• WHAT IS EXPECTED
Repeat the lines below exactly as written, please, from the line with "def posLegal (p" to the line with "hlt, or_iff_left hlt.not_ge]", both lines included, and no others.

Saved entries

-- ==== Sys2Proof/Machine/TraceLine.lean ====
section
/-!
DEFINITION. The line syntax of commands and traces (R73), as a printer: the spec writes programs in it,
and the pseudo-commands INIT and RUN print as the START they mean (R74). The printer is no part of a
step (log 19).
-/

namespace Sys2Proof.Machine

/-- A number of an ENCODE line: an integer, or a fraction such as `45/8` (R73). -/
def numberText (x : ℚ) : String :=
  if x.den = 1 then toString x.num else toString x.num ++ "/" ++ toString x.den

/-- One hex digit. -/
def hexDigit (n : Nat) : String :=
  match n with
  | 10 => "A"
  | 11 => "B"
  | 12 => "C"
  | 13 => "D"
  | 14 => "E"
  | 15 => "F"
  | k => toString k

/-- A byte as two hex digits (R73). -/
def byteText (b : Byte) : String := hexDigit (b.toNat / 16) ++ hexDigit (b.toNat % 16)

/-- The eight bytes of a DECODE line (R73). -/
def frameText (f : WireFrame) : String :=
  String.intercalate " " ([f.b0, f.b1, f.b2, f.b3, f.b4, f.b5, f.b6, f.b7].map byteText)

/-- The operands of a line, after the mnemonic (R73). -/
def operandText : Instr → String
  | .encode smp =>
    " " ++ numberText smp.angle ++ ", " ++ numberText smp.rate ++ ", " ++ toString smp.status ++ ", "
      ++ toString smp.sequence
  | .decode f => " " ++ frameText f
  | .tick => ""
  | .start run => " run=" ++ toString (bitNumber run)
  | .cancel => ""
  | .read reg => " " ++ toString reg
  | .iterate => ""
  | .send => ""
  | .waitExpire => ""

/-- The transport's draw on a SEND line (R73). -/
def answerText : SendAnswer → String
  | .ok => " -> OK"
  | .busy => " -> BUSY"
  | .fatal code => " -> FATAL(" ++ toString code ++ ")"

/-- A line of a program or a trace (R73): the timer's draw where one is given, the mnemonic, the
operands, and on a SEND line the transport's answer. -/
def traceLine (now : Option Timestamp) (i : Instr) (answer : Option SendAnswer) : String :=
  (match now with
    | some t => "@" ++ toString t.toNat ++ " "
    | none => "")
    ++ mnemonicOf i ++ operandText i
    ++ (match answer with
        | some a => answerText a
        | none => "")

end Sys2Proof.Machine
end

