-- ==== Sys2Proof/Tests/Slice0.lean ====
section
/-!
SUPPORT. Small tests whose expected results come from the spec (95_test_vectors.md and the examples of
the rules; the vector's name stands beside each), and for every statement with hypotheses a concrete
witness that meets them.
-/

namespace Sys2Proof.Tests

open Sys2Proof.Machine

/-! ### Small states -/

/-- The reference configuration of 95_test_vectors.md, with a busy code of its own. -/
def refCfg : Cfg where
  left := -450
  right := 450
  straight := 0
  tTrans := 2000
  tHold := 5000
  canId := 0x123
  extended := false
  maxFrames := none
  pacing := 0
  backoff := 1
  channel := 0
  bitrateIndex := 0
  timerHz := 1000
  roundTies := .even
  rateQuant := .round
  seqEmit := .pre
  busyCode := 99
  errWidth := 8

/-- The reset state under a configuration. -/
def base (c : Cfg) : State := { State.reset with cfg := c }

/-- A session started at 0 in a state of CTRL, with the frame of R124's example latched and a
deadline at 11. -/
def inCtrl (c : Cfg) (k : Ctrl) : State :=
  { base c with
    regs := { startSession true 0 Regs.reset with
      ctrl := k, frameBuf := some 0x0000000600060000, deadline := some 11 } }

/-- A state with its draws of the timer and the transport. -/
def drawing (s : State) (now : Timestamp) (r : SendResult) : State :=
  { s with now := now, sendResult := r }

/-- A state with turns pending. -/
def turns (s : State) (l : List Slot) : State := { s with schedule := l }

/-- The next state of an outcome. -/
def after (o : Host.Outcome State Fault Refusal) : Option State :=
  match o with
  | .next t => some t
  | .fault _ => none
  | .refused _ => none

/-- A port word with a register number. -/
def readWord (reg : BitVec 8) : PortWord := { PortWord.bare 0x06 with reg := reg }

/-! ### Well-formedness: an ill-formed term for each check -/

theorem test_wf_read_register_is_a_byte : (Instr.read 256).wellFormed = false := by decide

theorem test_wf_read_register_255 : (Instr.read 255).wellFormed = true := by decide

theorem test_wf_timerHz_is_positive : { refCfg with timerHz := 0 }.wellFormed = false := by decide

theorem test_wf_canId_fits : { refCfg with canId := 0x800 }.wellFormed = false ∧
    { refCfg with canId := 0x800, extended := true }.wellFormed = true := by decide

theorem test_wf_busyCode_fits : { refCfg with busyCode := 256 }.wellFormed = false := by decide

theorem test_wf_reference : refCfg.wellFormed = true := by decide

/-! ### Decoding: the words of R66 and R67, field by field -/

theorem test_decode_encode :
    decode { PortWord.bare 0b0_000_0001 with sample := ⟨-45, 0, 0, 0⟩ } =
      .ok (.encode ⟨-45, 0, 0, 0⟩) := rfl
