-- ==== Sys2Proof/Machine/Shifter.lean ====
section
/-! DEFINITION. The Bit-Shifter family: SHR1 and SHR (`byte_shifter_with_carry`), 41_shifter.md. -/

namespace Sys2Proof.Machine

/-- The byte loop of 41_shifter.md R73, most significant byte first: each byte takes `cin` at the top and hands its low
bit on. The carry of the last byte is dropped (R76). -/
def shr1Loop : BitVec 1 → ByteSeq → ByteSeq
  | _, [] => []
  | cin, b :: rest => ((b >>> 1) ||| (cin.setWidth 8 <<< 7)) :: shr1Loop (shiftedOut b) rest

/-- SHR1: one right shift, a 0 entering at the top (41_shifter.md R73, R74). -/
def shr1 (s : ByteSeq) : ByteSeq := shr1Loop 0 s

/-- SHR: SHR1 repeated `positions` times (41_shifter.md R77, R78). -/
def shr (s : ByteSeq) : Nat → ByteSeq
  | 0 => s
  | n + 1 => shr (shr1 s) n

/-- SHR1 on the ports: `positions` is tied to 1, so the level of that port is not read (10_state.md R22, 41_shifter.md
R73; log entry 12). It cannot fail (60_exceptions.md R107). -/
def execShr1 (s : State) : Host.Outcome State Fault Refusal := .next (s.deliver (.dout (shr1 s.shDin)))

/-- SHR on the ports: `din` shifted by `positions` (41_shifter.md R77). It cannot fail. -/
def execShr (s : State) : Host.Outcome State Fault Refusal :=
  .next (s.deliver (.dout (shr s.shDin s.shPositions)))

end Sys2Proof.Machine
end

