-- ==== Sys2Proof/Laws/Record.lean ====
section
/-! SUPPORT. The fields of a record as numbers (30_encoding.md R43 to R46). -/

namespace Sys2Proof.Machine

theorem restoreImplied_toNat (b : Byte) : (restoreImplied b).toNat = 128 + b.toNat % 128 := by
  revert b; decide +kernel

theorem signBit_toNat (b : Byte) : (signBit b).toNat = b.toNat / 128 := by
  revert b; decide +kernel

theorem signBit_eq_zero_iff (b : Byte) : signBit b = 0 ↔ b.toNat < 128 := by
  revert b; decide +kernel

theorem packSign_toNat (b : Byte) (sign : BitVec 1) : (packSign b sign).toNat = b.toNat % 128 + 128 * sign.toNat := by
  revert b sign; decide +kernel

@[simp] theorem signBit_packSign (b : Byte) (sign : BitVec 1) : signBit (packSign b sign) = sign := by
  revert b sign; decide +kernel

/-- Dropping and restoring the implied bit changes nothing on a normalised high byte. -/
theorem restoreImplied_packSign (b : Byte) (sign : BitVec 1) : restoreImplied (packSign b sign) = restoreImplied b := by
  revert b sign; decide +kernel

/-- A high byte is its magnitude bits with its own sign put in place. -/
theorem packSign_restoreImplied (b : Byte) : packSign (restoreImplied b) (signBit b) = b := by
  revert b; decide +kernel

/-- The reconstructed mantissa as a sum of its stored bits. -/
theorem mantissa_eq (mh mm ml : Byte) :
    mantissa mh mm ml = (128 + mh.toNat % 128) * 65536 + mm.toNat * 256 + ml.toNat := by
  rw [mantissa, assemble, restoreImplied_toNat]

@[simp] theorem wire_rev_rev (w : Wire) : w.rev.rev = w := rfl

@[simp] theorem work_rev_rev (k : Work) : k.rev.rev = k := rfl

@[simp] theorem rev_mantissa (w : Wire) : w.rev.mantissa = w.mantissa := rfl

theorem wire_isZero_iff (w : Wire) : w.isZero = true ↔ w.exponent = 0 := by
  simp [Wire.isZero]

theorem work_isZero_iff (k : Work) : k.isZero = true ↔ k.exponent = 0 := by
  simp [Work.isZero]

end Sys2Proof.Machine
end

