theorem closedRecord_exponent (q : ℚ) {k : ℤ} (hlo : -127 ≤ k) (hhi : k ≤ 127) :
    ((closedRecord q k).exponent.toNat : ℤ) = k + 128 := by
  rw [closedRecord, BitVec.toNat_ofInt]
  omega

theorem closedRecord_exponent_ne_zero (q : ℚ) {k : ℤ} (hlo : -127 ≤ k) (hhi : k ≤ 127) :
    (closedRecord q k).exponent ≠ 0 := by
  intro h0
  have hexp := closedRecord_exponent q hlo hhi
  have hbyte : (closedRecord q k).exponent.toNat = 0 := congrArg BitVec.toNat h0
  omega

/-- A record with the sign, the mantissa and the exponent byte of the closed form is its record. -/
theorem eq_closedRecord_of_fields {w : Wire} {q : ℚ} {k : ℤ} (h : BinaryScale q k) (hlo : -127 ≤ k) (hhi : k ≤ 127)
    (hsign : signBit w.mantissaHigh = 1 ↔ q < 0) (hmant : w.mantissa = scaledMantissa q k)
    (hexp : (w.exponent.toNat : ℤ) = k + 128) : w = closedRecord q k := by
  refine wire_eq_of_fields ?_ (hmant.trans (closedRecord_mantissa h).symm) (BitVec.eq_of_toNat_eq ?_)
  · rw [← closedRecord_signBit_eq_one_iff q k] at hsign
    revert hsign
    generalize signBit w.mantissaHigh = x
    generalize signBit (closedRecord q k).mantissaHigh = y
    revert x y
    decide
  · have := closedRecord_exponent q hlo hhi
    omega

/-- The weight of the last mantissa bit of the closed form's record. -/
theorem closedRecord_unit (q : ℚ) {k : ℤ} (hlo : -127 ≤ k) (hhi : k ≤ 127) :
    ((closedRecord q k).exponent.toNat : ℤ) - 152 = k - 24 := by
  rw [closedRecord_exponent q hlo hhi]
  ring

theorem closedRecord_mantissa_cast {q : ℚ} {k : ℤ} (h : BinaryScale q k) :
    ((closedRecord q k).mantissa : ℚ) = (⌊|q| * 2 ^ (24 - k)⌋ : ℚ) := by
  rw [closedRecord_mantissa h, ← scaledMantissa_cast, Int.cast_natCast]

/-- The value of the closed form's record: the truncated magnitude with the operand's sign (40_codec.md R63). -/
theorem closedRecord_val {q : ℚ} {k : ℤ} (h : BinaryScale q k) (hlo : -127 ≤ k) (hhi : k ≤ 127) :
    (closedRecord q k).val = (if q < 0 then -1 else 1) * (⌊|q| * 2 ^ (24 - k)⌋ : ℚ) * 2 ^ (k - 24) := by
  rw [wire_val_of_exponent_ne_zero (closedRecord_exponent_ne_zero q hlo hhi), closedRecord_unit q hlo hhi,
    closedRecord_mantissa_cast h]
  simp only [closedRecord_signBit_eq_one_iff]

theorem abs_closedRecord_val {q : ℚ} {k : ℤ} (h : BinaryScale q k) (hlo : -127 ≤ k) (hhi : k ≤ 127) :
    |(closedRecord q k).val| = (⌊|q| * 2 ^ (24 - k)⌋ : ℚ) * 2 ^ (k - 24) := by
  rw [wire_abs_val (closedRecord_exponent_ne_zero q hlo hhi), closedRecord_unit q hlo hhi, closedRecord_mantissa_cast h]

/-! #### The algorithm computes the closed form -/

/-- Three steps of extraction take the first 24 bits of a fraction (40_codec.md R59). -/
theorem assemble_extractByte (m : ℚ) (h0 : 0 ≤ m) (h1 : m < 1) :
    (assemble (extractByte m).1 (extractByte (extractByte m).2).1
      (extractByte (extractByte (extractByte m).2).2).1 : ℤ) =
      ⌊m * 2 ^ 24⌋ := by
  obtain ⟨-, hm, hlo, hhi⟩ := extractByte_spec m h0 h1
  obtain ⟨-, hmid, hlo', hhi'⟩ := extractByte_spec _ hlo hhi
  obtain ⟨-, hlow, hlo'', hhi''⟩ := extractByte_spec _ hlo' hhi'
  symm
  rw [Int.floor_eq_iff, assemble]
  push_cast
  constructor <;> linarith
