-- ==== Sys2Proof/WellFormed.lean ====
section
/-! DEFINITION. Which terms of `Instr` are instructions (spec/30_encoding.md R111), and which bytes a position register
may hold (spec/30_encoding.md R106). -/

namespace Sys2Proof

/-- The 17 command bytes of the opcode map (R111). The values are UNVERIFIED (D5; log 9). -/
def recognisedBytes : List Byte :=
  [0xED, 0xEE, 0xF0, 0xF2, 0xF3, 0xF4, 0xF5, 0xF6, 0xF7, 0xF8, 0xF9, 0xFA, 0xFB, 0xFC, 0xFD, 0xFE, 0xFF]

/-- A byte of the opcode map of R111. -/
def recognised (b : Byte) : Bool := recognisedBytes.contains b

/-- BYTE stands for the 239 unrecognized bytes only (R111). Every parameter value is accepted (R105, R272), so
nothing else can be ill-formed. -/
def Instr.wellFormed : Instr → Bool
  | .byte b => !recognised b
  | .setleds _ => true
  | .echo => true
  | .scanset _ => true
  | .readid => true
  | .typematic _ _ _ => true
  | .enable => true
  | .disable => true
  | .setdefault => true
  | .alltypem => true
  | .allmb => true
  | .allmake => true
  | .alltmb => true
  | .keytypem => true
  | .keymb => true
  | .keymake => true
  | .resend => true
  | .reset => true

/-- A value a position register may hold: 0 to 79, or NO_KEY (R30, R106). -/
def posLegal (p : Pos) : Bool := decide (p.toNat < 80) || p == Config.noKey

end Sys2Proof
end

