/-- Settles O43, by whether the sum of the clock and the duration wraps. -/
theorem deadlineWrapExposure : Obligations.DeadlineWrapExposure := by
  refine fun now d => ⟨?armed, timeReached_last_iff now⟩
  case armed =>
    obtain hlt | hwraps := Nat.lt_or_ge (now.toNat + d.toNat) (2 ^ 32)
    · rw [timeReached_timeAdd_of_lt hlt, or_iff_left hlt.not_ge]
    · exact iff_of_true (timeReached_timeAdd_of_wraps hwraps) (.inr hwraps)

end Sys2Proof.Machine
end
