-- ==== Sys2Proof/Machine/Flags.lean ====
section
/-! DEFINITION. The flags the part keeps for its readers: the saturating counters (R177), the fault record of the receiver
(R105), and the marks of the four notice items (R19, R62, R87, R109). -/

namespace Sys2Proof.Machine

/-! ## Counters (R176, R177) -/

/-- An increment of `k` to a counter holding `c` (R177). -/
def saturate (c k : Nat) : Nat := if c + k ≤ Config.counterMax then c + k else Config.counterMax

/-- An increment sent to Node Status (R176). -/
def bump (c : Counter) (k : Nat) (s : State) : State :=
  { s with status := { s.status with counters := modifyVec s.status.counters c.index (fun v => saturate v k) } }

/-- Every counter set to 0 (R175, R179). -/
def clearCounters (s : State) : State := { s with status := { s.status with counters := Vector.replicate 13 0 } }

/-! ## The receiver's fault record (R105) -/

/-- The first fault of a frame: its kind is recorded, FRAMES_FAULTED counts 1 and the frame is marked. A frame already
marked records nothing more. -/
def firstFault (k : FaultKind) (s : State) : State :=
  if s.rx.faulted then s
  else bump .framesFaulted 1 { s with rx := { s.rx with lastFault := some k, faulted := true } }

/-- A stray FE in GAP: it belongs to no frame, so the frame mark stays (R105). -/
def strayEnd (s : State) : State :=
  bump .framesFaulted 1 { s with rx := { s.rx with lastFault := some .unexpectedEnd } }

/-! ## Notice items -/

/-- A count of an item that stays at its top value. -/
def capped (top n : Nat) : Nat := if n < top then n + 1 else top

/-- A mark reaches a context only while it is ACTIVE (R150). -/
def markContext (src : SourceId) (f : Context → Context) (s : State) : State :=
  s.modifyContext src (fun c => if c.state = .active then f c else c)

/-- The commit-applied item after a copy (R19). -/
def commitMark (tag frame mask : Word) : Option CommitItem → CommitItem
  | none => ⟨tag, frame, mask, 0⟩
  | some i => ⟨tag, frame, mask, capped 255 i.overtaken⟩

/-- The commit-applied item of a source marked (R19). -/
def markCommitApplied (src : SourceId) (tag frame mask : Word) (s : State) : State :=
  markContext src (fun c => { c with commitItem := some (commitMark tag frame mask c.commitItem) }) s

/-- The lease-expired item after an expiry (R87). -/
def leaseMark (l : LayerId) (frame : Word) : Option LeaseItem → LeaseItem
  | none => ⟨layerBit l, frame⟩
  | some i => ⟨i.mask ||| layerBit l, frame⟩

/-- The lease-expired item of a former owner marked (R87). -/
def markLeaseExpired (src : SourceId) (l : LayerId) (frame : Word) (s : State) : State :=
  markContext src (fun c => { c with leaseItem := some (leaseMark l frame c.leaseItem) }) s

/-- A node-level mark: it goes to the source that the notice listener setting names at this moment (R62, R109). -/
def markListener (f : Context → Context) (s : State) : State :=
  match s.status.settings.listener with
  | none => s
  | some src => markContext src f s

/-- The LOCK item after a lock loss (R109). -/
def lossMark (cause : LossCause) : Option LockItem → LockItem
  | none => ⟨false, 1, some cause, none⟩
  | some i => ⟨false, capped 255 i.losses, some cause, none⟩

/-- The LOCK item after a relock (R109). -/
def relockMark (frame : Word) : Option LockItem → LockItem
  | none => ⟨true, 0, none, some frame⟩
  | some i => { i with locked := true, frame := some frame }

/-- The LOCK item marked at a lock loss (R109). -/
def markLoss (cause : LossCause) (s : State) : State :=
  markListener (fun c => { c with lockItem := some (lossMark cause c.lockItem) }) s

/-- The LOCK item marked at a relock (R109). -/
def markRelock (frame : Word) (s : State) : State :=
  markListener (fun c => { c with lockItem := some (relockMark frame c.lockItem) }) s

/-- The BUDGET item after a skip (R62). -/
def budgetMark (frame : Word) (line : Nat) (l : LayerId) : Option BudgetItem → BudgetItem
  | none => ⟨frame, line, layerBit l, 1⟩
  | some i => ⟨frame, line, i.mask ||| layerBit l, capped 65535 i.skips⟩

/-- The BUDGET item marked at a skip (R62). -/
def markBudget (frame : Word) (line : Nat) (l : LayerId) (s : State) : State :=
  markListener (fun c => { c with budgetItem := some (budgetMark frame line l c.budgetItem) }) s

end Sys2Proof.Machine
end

• TASK SOLUTION
def posLegal (p : Pos) : Bool := decide (p.toNat < 80) || p == Config.noKey

end Sys2Proof
end

/-- Settles O43, by whether the sum of the clock and the duration wraps. -/
theorem deadlineWrapExposure : Obligations.DeadlineWrapExposure := by
  refine fun now d => ⟨?armed, timeReached_last_iff now⟩
  case armed =>
    obtain hlt | hwraps := Nat.lt_or_ge (now.toNat + d.toNat) (2 ^ 32)
    · rw [timeReached_timeAdd_of_lt hlt, or_iff_left hlt.not_ge]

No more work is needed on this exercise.